SCOOP: Freeland to cancel $250 checks promised for 'Canada workers' in Monday's mini-budgetcp173661108.jpg
Cancellation of controversial PMO gift could be a kind of victory for Freeland
Chrystia Freeland
Finance Minister and Deputy Prime Minister Chrystia Freeland takes a question from a reporter (not visible) during a news conference at the National Press Theatre in Ottawa
If you're one of the nearly 19 million Canadian workers expecting a $250 check from the Liberal government in the new year, don't spend the money just yet.
Sources have told the National Post that Finance Minister Chrystia Freeland is set to change the government's stance on the "Canada workers' discount" that would cost about $4.68 billion.
A person familiar with the plans said the measure will not appear in Monday's budget update, but the government hopes to consider it again next year, if it can find another party to support it.
Emails to Freeland's office and the prime minister's office seeking confirmation were not returned by deadline. The Liberal government's original plan was to send $250 checks to 18.7 million Canadians who worked in 2023 and earned less than $150,000, but they were unable to get the measure approved by Parliament.
Although the GST break received support from the NDP, Jagmeet Singh has made it clear that his party would refuse to support the deduction checks unless seniors, people with disabilities and injured workers were included. The Bloc Québécois has taken a similar approach. An expanded rebate could add another $2 billion to the cost.
An official, who was not authorized to speak publicly, said the government was trying to stay within certain spending limits. Abandoning a commitment to spend nearly $5 billion on a measure that the Treasury Department did not think made financial sense will be seen as something of a victory for Freeland.
It has been widely reported that the affordability plan came from the Prime Minister's Office, which initially proposed the two-month GST holiday that began Saturday and the $250 stimulus checks planned for the spring.
However, it is clear that Freeland was not enthusiastic and that there has been a breakdown in the relationship between the two senior government ministers.
The finance minister appeared tense and appeared to be in tears when asked about the spending tensions at a news conference on Friday.
The last time a finance minister disagreed with the prime minister on spending — Bill Morneau on the level of COVID benefits — Trudeau decided Ottawa wasn't big enough for both of them.

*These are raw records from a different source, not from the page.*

-- ==== Sys2Proof/Certificates/Slice0/Obligations.lean ====
section
/-! DEFINITION. The statements about the model.  Each docstring names the rule or the section of spec/ it formalises.
Where a statement rests on a decision the spec marks as its own, the docstring names the decision (D<n> of
92_eei_decisions.md) and the entry of notes/assumptions/ that takes it up. -/

open Sys2Proof Sys2Proof.Machine

/-! ### Encoding -/

/-- 30_encoding.md section 3: every word is selected by exactly one row of the opcode map, and decodes to that row's
instruction.  The numbering of the opcodes is decision D1 (notes/assumptions/1.md). -/
def Obligations.OpcodeMapSelectsInstruction : Prop :=
  ∀ w : Word, ∃ r ∈ opcodeRows, w &&& r.mask = r.pattern ∧ (decodeWord w).mnemonic = r.mnemonic ∧
    ∀ r' ∈ opcodeRows, w &&& r'.mask = r'.pattern → r' = r

/-- 30_encoding.md sections 1 and 6: decoding the word of ANY instruction gives it back with every field, the ignored
bits among them.  That a term carries the ignored bits is the model's choice (notes/assumptions/5.md). -/
def Obligations.EncodeThenDecode : Prop := ∀ i : Instr, decodeWord (encode i) = i

/-- 30_encoding.md sections 1 and 3: encoding what ANY word decodes to gives the word back, so that the decoder drops
no bit and no two words share an instruction term.  It holds of every bit because an instruction term carries the
ignored bits, which is the model's choice (notes/assumptions/5.md); the decoder of the spec examines none of them, and
the encoder functions of R96 write zeros there (see EncoderRoundTrip). -/
def Obligations.DecodeThenEncode : Prop := ∀ w : Word, encode (decodeWord w) = w

/-- 30_encoding.md section 6 (the encoder functions and their round trip): the word that an encoder function builds
from arguments of any size decodes to its instruction with every argument cut to its field.  Three clauses are choices
and no rule of the source: the zeros in the ignored bits are decision D17 (notes/assumptions/5.md), the opcode numbers
D1 (notes/assumptions/1.md), and the eight bits of the operand of TRAP the model's own (notes/assumptions/24.md). -/
def Obligations.EncoderRoundTrip : Prop :=
  ∀ a b c : Int,
    decodeWord (Enc.br a b) = .br (BitVec.ofInt 3 a) (BitVec.ofInt 9 b) ∧
    decodeWord (Enc.add a b c) = .add (BitVec.ofInt 3 a) (BitVec.ofInt 3 b) 0 (BitVec.ofInt 3 c) ∧
    decodeWord (Enc.addImm a b c) = .addImm (BitVec.ofInt 3 a) (BitVec.ofInt 3 b) (BitVec.ofInt 5 c) ∧
    decodeWord (Enc.and a b c) = .and (BitVec.ofInt 3 a) (BitVec.ofInt 3 b) 0 (BitVec.ofInt 3 c) ∧
    decodeWord (Enc.andImm a b c) = .andImm (BitVec.ofInt 3 a) (BitVec.ofInt 3 b) (BitVec.ofInt 5 c) ∧
    decodeWord (Enc.not a b) = .not (BitVec.ofInt 3 a) (BitVec.ofInt 3 b) 0 ∧
    decodeWord (Enc.jsr a) = .jsr (BitVec.ofInt 11 a) ∧
    decodeWord (Enc.jsrr a) = .jsrr 0 (BitVec.ofInt 3 a) 0 ∧
    decodeWord (Enc.jmp a) = .jmp 0 (BitVec.ofInt 3 a) 0 ∧
    decodeWord (Enc.jmppc a) = .jmppc (BitVec.ofInt 11 a) ∧
    decodeWord (Enc.ld a b) = .ld (BitVec.ofInt 3 a) (BitVec.ofInt 9 b) ∧
    decodeWord (Enc.ldi a b) = .ldi (BitVec.ofInt 3 a) (BitVec.ofInt 9 b) ∧
    decodeWord (Enc.ldr a b c) = .ldr (BitVec.ofInt 3 a) (BitVec.ofInt 3 b) (BitVec.ofInt 6 c) ∧
    decodeWord (Enc.lea a b) = .lea (BitVec.ofInt 3 a) (BitVec.ofInt 9 b) ∧
    decodeWord (Enc.st a b) = .st (BitVec.ofInt 3 a) (BitVec.ofInt 9 b) ∧
    decodeWord (Enc.str a b c) = .str (BitVec.ofInt 3 a) (BitVec.ofInt 3 b) (BitVec.ofInt 6 c) ∧
    decodeWord (Enc.trap a) = .trap ((BitVec.ofInt 8 a).setWidth 12) ∧
    decodeWord Enc.rti = .rti 0 ∧ decodeWord Enc.res = .res 0

/-- 30_encoding.md section 3 (ignored bits): two words that differ only in bits their format ignores have the same
effect.  OP11 is left out: its fault records the whole word (see UnrecognizedOpcodeEntry).  That ignored bits are not
examined is decision D5 (notes/assumptions/5.md). -/
def Obligations.IgnoredBitsChangeNothing : Prop :=
  ∀ (w w' : Word) (s : State), (decodeWord w).WellFormed → (w ^^^ w') &&& ~~~(decodeWord w).ignoredMask = 0 →
    (decodeWord w').mnemonic = (decodeWord w).mnemonic ∧ exec (decodeWord w') s = exec (decodeWord w) s

/-- 95_test_vectors.md section 2: one written-out word of each family decodes to the instruction the spec gives it.
The opcode bits are decision D1 (notes/assumptions/1.md). -/
def Obligations.SampleWordsDecode : Prop :=
  decodeWord 0x1401 = .add 2 0 0 1 ∧ decodeWord 0x127F = .addImm 1 1 0x1F ∧ decodeWord 0x54F0 = .andImm 2 3 0x10 ∧
  decodeWord 0x923F = .not 1 0 0x3F ∧ decodeWord 0x0A03 = .br 0b101 3 ∧ decodeWord 0x4FFF = .jsr 0x7FF ∧
  decodeWord 0xC180 = .jmp 0 6 0 ∧ decodeWord 0x66A0 = .ldr 3 2 0x20 ∧ decodeWord 0xA804 = .ldi 4 4 ∧
  decodeWord 0x71BF = .str 0 6 0x3F ∧ decodeWord 0xF025 = .trap 0x025 ∧ decodeWord 0xBFFF = .op11 0xFFF

/-! ### The units -/

/-- R30: the flag function, in the words of the rule and in the signed view, and the flag-updating write `x[k] <-cc
v`. -/
def Obligations.FlagFunctionAndFlaggedWrite : Prop :=
  ∀ (k : RegNum) (v : Word) (s : State),
    (v.getLsbD 15 = true → setcc v = 0b100) ∧
    (v.getLsbD 15 = false → v = 0 → setcc v = 0b010) ∧
    (v.getLsbD 15 = false → v ≠ 0 → setcc v = 0b001) ∧
    (setcc v = 0b100 ↔ v.toInt < 0) ∧ (setcc v = 0b010 ↔ v = 0) ∧ (setcc v = 0b001 ↔ 0 < v.toInt) ∧
    FlaggedWriteOnly k v s (s.writeRegCC k v)

/-- R124 and R125: the sign-extension unit for every field width 1 to 16: the formula, the bits above the field, the
signed value, and the field kept. -/
def Obligations.SignExtensionUnit : Prop :=
  ∀ (n : Nat) (v : BitVec n), 1 ≤ n → n ≤ 16 →
    (sext v).toNat = (if v.getLsbD (n - 1) then v.toNat + (65536 - 2 ^ n) else v.toNat) ∧
    (∀ i : Nat, n ≤ i → i < 16 → (sext v).getLsbD i = v.getLsbD (n - 1)) ∧
    (sext v).toInt = (if v.toNat < 2 ^ (n - 1) then (v.toNat : Int) else (v.toNat : Int) - 2 ^ n) ∧
    (sext v).setWidth n = v

/-- 40_step_cycle.md section 4 and 20_memory.md section 1: every effective address is its base plus the signed offset,
modulo 65,536. -/
def Obligations.EffectiveAddressesWrap : Prop :=
  ∀ (s : State) (baseR : RegNum) (o6 : BitVec 6) (o9 : BitVec 9) (o11 : BitVec 11),
    ((eaPc9 s o9).toNat : Int) = (s.pc.toNat + o9.toInt) % 65536 ∧
    ((eaPc11 s o11).toNat : Int) = (s.pc.toNat + o11.toInt) % 65536 ∧
    ((eaBase6 s baseR o6).toNat : Int) = ((s.readReg baseR).toNat + o6.toInt) % 65536 ∧
    eaPc9 s o9 = wordsFrom s.pc o9.toInt ∧ eaPc11 s o11 = wordsFrom s.pc o11.toInt ∧
    eaBase6 s baseR o6 = wordsFrom (s.readReg baseR) o6.toInt ∧
    eaIndirect s o9 = s.memRead (wordsFrom s.pc o9.toInt)

/-! ### Memory -/

/-- R52 and R53: `MemRead` and `MemWrite` at any address, taken modulo 65,536: a read after a write gives the Word
written in that cell and the Word from before in every other, the next fetch of the cell sees it, and nothing else
changes. -/
def Obligations.MemoryReadAndWrite : Prop :=
  ∀ (s : State) (a b : Nat) (v : Word),
    (s.memWrite (BitVec.ofNat 16 a) v).memRead (BitVec.ofNat 16 b) =
      (if b % 65536 = a % 65536 then v else s.memRead (BitVec.ofNat 16 b)) ∧
    ((s.memWrite (BitVec.ofNat 16 a) v).setPc (BitVec.ofNat 16 a)).fetch = v ∧
    StoreOnly (BitVec.ofNat 16 a) v s (s.memWrite (BitVec.ofNat 16 a) v)

/-- The model's canonical form of a memory (notes/assumptions/14.md; the cells are those of 20_memory.md section 1): a
write keeps it, and two memories in it that read alike in every cell are equal. -/
def Obligations.CanonicalMemoriesAreEqualData : Prop :=
  (∀ (m : Memory) (a : Nat) (v : Word), m.wf → a < 65536 → (m.write a v).wf) ∧
  ∀ m m' : Memory, m.wf → m'.wf → (∀ a : Nat, a < 65536 → m.read a = m'.read a) → m = m'

/-! ### Arithmetic and logic: which words, and what they do -/

/-- 41_arith_logic.md, ADD register form: `x[dr] <-cc x[sr1] +w x[sr2]`, the sum modulo 65,536, and nothing else
changes.  The clause on words rests on the opcode number of decision D1, which is the model's choice
(notes/assumptions/1.md). -/
def Obligations.AddRegisterForm : Prop :=
  (∀ w : Word, w.extractLsb' 12 4 = 1#4 → w.getLsbD 5 = false →
    decodeWord w = .add (w.extractLsb' 9 3) (w.extractLsb' 6 3) (w.extractLsb' 3 2) (w.extractLsb' 0 3)) ∧
  ∀ (dr sr1 sr2 : RegNum) (ign : BitVec 2) (s : State), ∃ (v : Word) (t : State),
    exec (.add dr sr1 ign sr2) s = .next t ∧
    v.toNat = ((s.readReg sr1).toNat + (s.readReg sr2).toNat) % 65536 ∧ FlaggedWriteOnly dr v s t

/-- 41_arith_logic.md, ADD immediate form: `x[dr] <-cc x[sr1] +w sext_5(imm5)`, the immediate signed, and nothing else
changes.  The clause on words rests on the opcode number of decision D1, which is the model's choice
(notes/assumptions/1.md). -/
def Obligations.AddImmediateForm : Prop :=
  (∀ w : Word, w.extractLsb' 12 4 = 1#4 → w.getLsbD 5 = true →
    decodeWord w = .addImm (w.extractLsb' 9 3) (w.extractLsb' 6 3) (w.extractLsb' 0 5)) ∧
  ∀ (dr sr1 : RegNum) (imm5 : BitVec 5) (s : State), ∃ (v : Word) (t : State),
    exec (.addImm dr sr1 imm5) s = .next t ∧
    (v.toNat : Int) = ((s.readReg sr1).toNat + imm5.toInt) % 65536 ∧ FlaggedWriteOnly dr v s t

/-- 41_arith_logic.md, AND register form: `x[dr] <-cc x[sr1] & x[sr2]`, bit by bit, and nothing else changes.  The
clause on words rests on the opcode number of decision D1, which is the model's choice (notes/assumptions/1.md). -/
def Obligations.AndRegisterForm : Prop :=
  (∀ w : Word, w.extractLsb' 12 4 = 5#4 → w.getLsbD 5 = false →
    decodeWord w = .and (w.extractLsb' 9 3) (w.extractLsb' 6 3) (w.extractLsb' 3 2) (w.extractLsb' 0 3)) ∧
  ∀ (dr sr1 sr2 : RegNum) (ign : BitVec 2) (s : State), ∃ (v : Word) (t : State),
    exec (.and dr sr1 ign sr2) s = .next t ∧
    (∀ i : Nat, i < 16 → v.getLsbD i = ((s.readReg sr1).getLsbD i && (s.readReg sr2).getLsbD i)) ∧
    FlaggedWriteOnly dr v s t

/-- 41_arith_logic.md, AND immediate form: `x[dr] <-cc x[sr1] & sext_5(imm5)`: bits above 4 of the mask are the
immediate's sign bit.  The clause on words rests on the opcode number of decision D1, which is the model's choice
(notes/assumptions/1.md). -/
def Obligations.AndImmediateForm : Prop :=
  (∀ w : Word, w.extractLsb' 12 4 = 5#4 → w.getLsbD 5 = true →
    decodeWord w = .andImm (w.extractLsb' 9 3) (w.extractLsb' 6 3) (w.extractLsb' 0 5)) ∧
  ∀ (dr sr1 : RegNum) (imm5 : BitVec 5) (s : State), ∃ (v : Word) (t : State),
    exec (.andImm dr sr1 imm5) s = .next t ∧
    (∀ i : Nat, i < 16 → v.getLsbD i = ((s.readReg sr1).getLsbD i && imm5.getLsbD (min i 4))) ∧
    FlaggedWriteOnly dr v s t

/-- 41_arith_logic.md, NOT: `x[dr] <-cc ~x[sr]`, which is 65535 less the operand, and nothing else changes.  The
clause on words rests on the opcode number of decision D1, which is the model's choice (notes/assumptions/1.md). -/
def Obligations.NotComplements : Prop :=
  (∀ w : Word, w.extractLsb' 12 4 = 9#4 →
    decodeWord w = .not (w.extractLsb' 9 3) (w.extractLsb' 6 3) (w.extractLsb' 0 6)) ∧
  ∀ (dr sr : RegNum) (ign : BitVec 6) (s : State), ∃ (v : Word) (t : State),
    exec (.not dr sr ign) s = .next t ∧ v.toNat = 65535 - (s.readReg sr).toNat ∧ FlaggedWriteOnly dr v s t

/-! ### Control transfer -/

/-- 42_control.md, BR: taken when the mask has a bit in common with `cond`; `pc` is the only thing that can change.
The clause on words rests on the opcode number of decision D1, which is the model's choice (notes/assumptions/1.md).
-/
def Obligations.BranchOnFlags : Prop :=
  (∀ w : Word, w.extractLsb' 12 4 = 0#4 → decodeWord w = .br (w.extractLsb' 9 3) (w.extractLsb' 0 9)) ∧
  ∀ (nzp : Cond) (off : BitVec 9) (s : State), ∃ t : State,
    exec (.br nzp off) s = .next t ∧
    PcOnly (if nzp &&& s.cond ≠ 0 then wordsFrom s.pc off.toInt else s.pc) s t

/-- 42_control.md, JSR: `R7` takes the advanced `pc`, then `pc` moves by the signed offset, and nothing else changes.
The clause on words rests on the opcode number of decision D1, which is the model's choice (notes/assumptions/1.md).
-/
def Obligations.JsrLinksAndJumps : Prop :=
  (∀ w : Word, w.extractLsb' 12 4 = 4#4 → w.getLsbD 11 = true → decodeWord w = .jsr (w.extractLsb' 0 11)) ∧
  ∀ (off : BitVec 11) (s : State), ∃ t : State,
    exec (.jsr off) s = .next t ∧ LinkedJumpOnly (wordsFrom s.pc off.toInt) s t

/-- 42_control.md, JSRR: the link is written first, so that through `R7` the target is the link just written.  The
clause on words rests on the opcode number of decision D1, which is the model's choice (notes/assumptions/1.md). -/
def Obligations.JsrrLinksThenJumps : Prop :=
  (∀ w : Word, w.extractLsb' 12 4 = 4#4 → w.getLsbD 11 = false →
    decodeWord w = .jsrr (w.extractLsb' 9 2) (w.extractLsb' 6 3) (w.extractLsb' 0 6)) ∧
  ∀ (ignHi : BitVec 2) (baseR : RegNum) (ignLo : BitVec 6) (s : State), ∃ t : State,
    exec (.jsrr ignHi baseR ignLo) s = .next t ∧ LinkedJumpOnly (if baseR = 7 then s.pc else s.readReg baseR) s t

/-- 42_control.md JMP: a register jump that links.  That opcode 12 runs the JMP/JSR row is decision D2 and its number
D1 (notes/assumptions/2.md and 1.md). -/
def Obligations.JmpLinksThenJumps : Prop :=
  (∀ w : Word, w.extractLsb' 12 4 = 12#4 → w.getLsbD 11 = false →
    decodeWord w = .jmp (w.extractLsb' 9 2) (w.extractLsb' 6 3) (w.extractLsb' 0 6)) ∧
  ∀ (ignHi : BitVec 2) (baseR : RegNum) (ignLo : BitVec 6) (s : State), ∃ t : State,
    exec (.jmp ignHi baseR ignLo) s = .next t ∧ LinkedJumpOnly (if baseR = 7 then s.pc else s.readReg baseR) s t

/-- 42_control.md JMPPC: a PC-relative jump that links.  That opcode 12 runs the JMP/JSR row is decision D2 and its
number D1 (notes/assumptions/2.md and 1.md). -/
def Obligations.JmppcLinksAndJumps : Prop :=
  (∀ w : Word, w.extractLsb' 12 4 = 12#4 → w.getLsbD 11 = true → decodeWord w = .jmppc (w.extractLsb' 0 11)) ∧
  ∀ (off : BitVec 11) (s : State), ∃ t : State,
    exec (.jmppc off) s = .next t ∧ LinkedJumpOnly (wordsFrom s.pc off.toInt) s t

/-! ### Loads -/

/-- 43_load.md, LD: `x[dr] <-cc M[pc +w sext_9(pcoffset9)]`, and nothing else changes.  The clause on words rests on
the opcode number of decision D1, which is the model's choice (notes/assumptions/1.md). -/
def Obligations.LdLoadsPcRelative : Prop :=
  (∀ w : Word, w.extractLsb' 12 4 = 2#4 → decodeWord w = .ld (w.extractLsb' 9 3) (w.extractLsb' 0 9)) ∧
  ∀ (dr : RegNum) (off : BitVec 9) (s : State), ∃ t : State,
    exec (.ld dr off) s = .next t ∧ FlaggedWriteOnly dr (s.memRead (wordsFrom s.pc off.toInt)) s t

/-- 43_load.md, LDI: `x[dr] <-cc M[M[pc +w sext_9(pcoffset9)]]`, and nothing else changes.  The clause on words rests
on the opcode number of decision D1, which is the model's choice (notes/assumptions/1.md). -/
def Obligations.LdiLoadsThroughPointer : Prop :=
  (∀ w : Word, w.extractLsb' 12 4 = 10#4 → decodeWord w = .ldi (w.extractLsb' 9 3) (w.extractLsb' 0 9)) ∧
  ∀ (dr : RegNum) (off : BitVec 9) (s : State), ∃ t : State,
    exec (.ldi dr off) s = .next t ∧ FlaggedWriteOnly dr (s.memRead (s.memRead (wordsFrom s.pc off.toInt))) s t

/-- 43_load.md, LDR: the base register is read before the destination is written, and is changed only where it is the
destination.  The clause on words rests on the opcode number of decision D1, which is the model's choice
(notes/assumptions/1.md). -/
def Obligations.LdrLoadsBasePlusOffset : Prop :=
  (∀ w : Word, w.extractLsb' 12 4 = 6#4 →
    decodeWord w = .ldr (w.extractLsb' 9 3) (w.extractLsb' 6 3) (w.extractLsb' 0 6)) ∧
  ∀ (dr baseR : RegNum) (off : BitVec 6) (s : State), ∃ t : State,
    exec (.ldr dr baseR off) s = .next t ∧
    FlaggedWriteOnly dr (s.memRead (wordsFrom (s.readReg baseR) off.toInt)) s t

Freeland appears to be under similar pressure, despite the prime minister's alleged affinity for her. Not a day goes by without a new story about former central banker Mark Carney being rumored to be replacing him. The Globe and Mail reported that the Prime Minister's Office was planning two scenarios for a cabinet reshuffle: one that would include Carney and one that would not. Emails to Carney seeking comment were not immediately returned.
Chrystia Freeland speaks at a news conference in Ottawa on Oct. 1, 2024. In her hand is written
Canadians want to know: Why does Chrystia Freeland have handwritten notes? Taylor Swift will perform at the Eras Tour concert in Vancouver on Friday, December 6, 2024. Trudeau received tickets for Taylor Swift directly from concert promoter Eras, according to the PMO.
A cabinet reshuffle is long overdue: there are two vacancies and four other ministers have said they will not run in the next election.
It remains possible that a reshuffle will take place on Tuesday and Carney will be unveiled as the new finance minister, although one source suggested the timing was increasingly unlikely.
But that is no way to run a country. We have reached a level of dysfunction at the top that is even greater than during the Morneau-Trudeau feud.
This is a makeshift government, with all the inconsistencies and communication problems that come with improvisation all the time. "There are a lot of moving parts," said one official.
The best that can be said about the disappearing checks is that they are not missing.
The program has not had the desired effect with voters. A Postmedia-Leger poll conducted earlier this month found that seven in 10 respondents thought the measures were just a vote-rigging ploy, with only one in five agreeing they were "good measures that will help people deal with inflation." The poll suggests that Liberal support has fallen since the plan was announced.
The budget update is expected to reveal deficits for 2023/24 and 2024/25 that are much higher than the $40 billion Freeland promised in the last budget.
She told Bloomberg last week that the debt-to-GDP ratio will fall, as promised, but she did not comment on the size of the deficit. Financial sources suggest it could reach $60 billion last year and this year. After canceling the $4.68 billion donation, Freeland can at least argue that the money would be better spent on measures that help Canada weather the incoming Trump administration, such as those she announced last Friday.
At a press conference in Toronto, she said the government will invest an additional $1.9 billion over six years in the nation's leading innovation tax credit, the Experimental Research and Development Tax Incentive, and an additional $1 billion in the Entrepreneurship Capital Catalyst Initiative. These funds will help grow Canadian mid-sized businesses.
She said the government will also spend billions of dollars on a program to build data centres by attracting investment from Canadian pension funds. Under the program, the funds are expected to invest $2 for every dollar the government spends on AI data centres, up to a total of $45 billion.
If the fall economic statement is Freeland's swan song as finance minister, she can at least claim to have tried to do something meaningful, rather than just a liberal use of junk.